+++ Data records
-- ==== Sys2Proof/Machine/Ops.lean ====
section
/-! DEFINITION. The named operations over memory and registers: the byte store and its canonical form, the two
access primitives (20_memory.md R61, R62), channel indexing, the bit-field helpers, posting an interrupt, answering
the host, and the one exceptional event of the block (60_exceptions.md R224). -/

namespace Sys2Proof.Machine

/-- What ends a command or a step. -/
abbrev Result := Host.Outcome State Fault Refusal

/-! ### Bytes of memory -/

/-- What an unlisted byte reads as (DESIGN CHOICE, log entry 2: the spec gives memory no reset contents). -/
def unlistedByte : Byte := 0x00#8

/-- One byte of memory. -/
def Memory.read : Memory → Nat → Byte
  | [], _ => unlistedByte
  | (k, b) :: m, a => if k = a then b else Memory.read m a

/-- A new entry before the entries of larger addresses; none for the byte an unlisted address reads as. -/
def Memory.insert (a : Nat) (b : Byte) (m : Memory) : Memory := if b = unlistedByte then m else (a, b) :: m

/-- Store one byte, keeping the canonical form. -/
def Memory.write : Memory → Nat → Byte → Memory
  | [], a, b => Memory.insert a b []
  | (k, c) :: m, a, b =>
    if a < k then Memory.insert a b ((k, c) :: m)
    else if a = k then Memory.insert a b m
    else (k, c) :: Memory.write m a b

/-- Every listed address is at least `lo`, addresses strictly rise, no entry holds the unlisted byte. -/
def Memory.wfFrom : Nat → Memory → Bool
  | _, [] => true
  | lo, (k, b) :: m => decide (lo ≤ k) && b != unlistedByte && Memory.wfFrom (k + 1) m

/-- The canonical form: equal memories are equal lists. -/
def Memory.wf (m : Memory) : Bool := Memory.wfFrom 0 m

/-- Every listed byte address is below `n`. -/
def Memory.below (n : Nat) (m : Memory) : Bool := m.all (fun e => decide (e.1 < n))

/-! ### Words of memory (R60 to R64) -/

/-- `MEM_WORDS` (R6, R60). -/
def memWords (pl : Platform) : Nat := 2 ^ pl.memBits.val

/-- `ADDR_MASK = MEM_WORDS − 1` (R6, R61). -/
def addrMask (pl : Platform) : Ptr := BitVec.ofNat 32 (memWords pl - 1)

/-- The cell a pointer selects, `p & ADDR_MASK` (R61). -/
def cellOf (pl : Platform) (p : Ptr) : Nat := (p &&& addrMask pl).toNat

/-- The byte address of the more significant byte of a cell (R64). -/
def hiAddr (pl : Platform) (cell : Nat) : Nat :=
  match pl.hostByteOrder with
  | .big => 2 * cell
  | .little => 2 * cell + 1

/-- The byte address of the less significant byte of a cell (R64). -/
def loAddr (pl : Platform) (cell : Nat) : Nat :=
  match pl.hostByteOrder with
  | .big => 2 * cell + 1
  | .little => 2 * cell

/-- The word in a cell (R60, R64). -/
def readCell (pl : Platform) (m : Memory) (cell : Nat) : Word :=
  m.read (hiAddr pl cell) ++ m.read (loAddr pl cell)

/-- Memory after a word is stored in a cell (R60, R64). -/
def writeCell (pl : Platform) (m : Memory) (cell : Nat) (v : Word) : Memory :=
  (m.write (hiAddr pl cell) (v.extractLsb' 8 8)).write (loAddr pl cell) (v.extractLsb' 0 8)

/-- The word at a pointer's cell, as the model's observer reads it. -/
def wordAt (s : State) (p : Ptr) : Word := readCell s.platform s.mem (cellOf s.platform p)

/-- Record one access of the engine (R62). -/
def logAccess (x : Access) (s : State) : State := { s with accesses := x :: s.accesses }

/-- `MemRead(p)` (R62): the word at `p & ADDR_MASK`. The access is recorded and nothing else changes. -/
def memRead (p : Ptr) (s : State) : Word × State :=
  (wordAt s p, logAccess (.read (cellOf s.platform p) (wordAt s p)) s)

/-- `MemWrite(p, v)` (R62): the cell at `p & ADDR_MASK` becomes `v`. -/
def memWrite (p : Ptr) (v : Word) (s : State) : State :=
  logAccess (.write (cellOf s.platform p) v)
    { s with mem := writeCell s.platform s.mem (cellOf s.platform p) v }

/-- A store of the host between commands (R70): the cell changes and the engine records nothing. -/
def hostStore (p : Ptr) (v : Word) (s : State) : State :=
  { s with mem := writeCell s.platform s.mem (cellOf s.platform p) v }

/-! ### Channels -/

/-- The value of one channel. -/
def PerChannel.get {α : Type} (p : PerChannel α) : Channel → α
  | .a => p.a
  | .b => p.b
  | .c => p.c
  | .d => p.d

/-- Replace the value of one channel. -/
def PerChannel.set {α : Type} (p : PerChannel α) (ch : Channel) (v : α) : PerChannel α :=
  match ch with
  | .a => { p with a := v }
  | .b => { p with b := v }
  | .c => { p with c := v }
  | .d => { p with d := v }

/-- Replace `pointer[ch]`. -/
def setPointer (ch : Channel) (p : Ptr) (s : State) : State := { s with pointer := s.pointer.set ch p }

/-- Replace `modulo[ch]`. -/
def setModulo (ch : Channel) (p : Ptr) (s : State) : State := { s with modulo := s.modulo.set ch p }

/-- The 32-bit increment of `direction`: −1 when `one_dot` is set, else +1 (R25, R165). -/
def increment (s : State) : Ptr := if s.control.oneDot then 0xFFFFFFFF#32 else 0x00000001#32

/-- `direction * m` modulo 2^32 (R10 (c)). -/
def scaled (s : State) (m : Ptr) : Ptr := if s.control.oneDot then 0#32 - m else m

/-- Read memory at `pointer[ch]` and step the pointer by `direction` (R166, a post-incremented access). -/
def readAdvance (ch : Channel) (s : State) : Word × State :=
  ((memRead (s.pointer.get ch) s).1,
    setPointer ch (s.pointer.get ch + increment s) (memRead (s.pointer.get ch) s).2)

/-! ### Bit helpers -/

/-- The word of width `n` whose bit `i` is `f i`. -/
def bitsFrom (f : Nat → Bool) : (n : Nat) → BitVec n
  | 0 => 0#0
  | n + 1 => BitVec.cons (f n) (bitsFrom f n)

/-- `rotl32(v, s)` (R8). -/
def rotl32 (v : BitVec 32) (s : Nat) : BitVec 32 := if s = 0 then v else (v <<< s) ||| (v >>> (32 - s))

/-! ### The host's side and the fault -/

/-- `PostInterrupt(IRQ_BLITTER)` (R9, R222): one event to the sink. -/
def postInterrupt (s : State) : State := { s with interrupts := s.platform.irqBlitter :: s.interrupts }

/-- The answer of a command (R81). -/
def respond (r : Response) (s : State) : State := { s with responses := r :: s.responses }

/-- `raise Fault(f)` (R224): the command ends having changed nothing but the mark `fault`. The block has no trap
entry: no state is saved, no vector is fetched, no response is given. -/
def raiseFault (f : Fault) (s : State) : Result := .next { s with fault := some f }

/-- A command has a step only in a state that is not faulted (R44, R224). There is no return from a fault (R225):
the mark is cleared by reset alone. -/
def whenLive (s : State) (k : State → Result) : Result :=
  match s.fault with
  | none => k s
  | some f => .fault f

/-- The shape of every setter: it replaces state elements at once and answers nothing (R121). -/
def runSetter (f : State → State) (s : State) : Result := whenLive s (fun s => .next (f s))

/-- The next event of the host and the state in which it is acted on, none when the host is silent (R5). -/
def fetchEvent (s : State) : Option (HostEvent × State) :=
  match s.inputs with
  | [] => none
  | e :: es => some (e, { s with inputs := es })

end Sys2Proof.Machine
end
++++++
# Task to complete:
Starting with the line that holds "Memory.read m a" and ending with the line that holds "def Memory.insert (a", retype every line in the data above exactly, and nothing else.

# Exercise result:
  | (k, b) :: m, a => if k = a then b else Memory.read m a

/-- A new entry before the entries of larger addresses; none for the byte an unlisted address reads as. -/
def Memory.insert (a : Nat) (b : Byte) (m : Memory) : Memory := if b = unlistedByte then m else (a, b) :: m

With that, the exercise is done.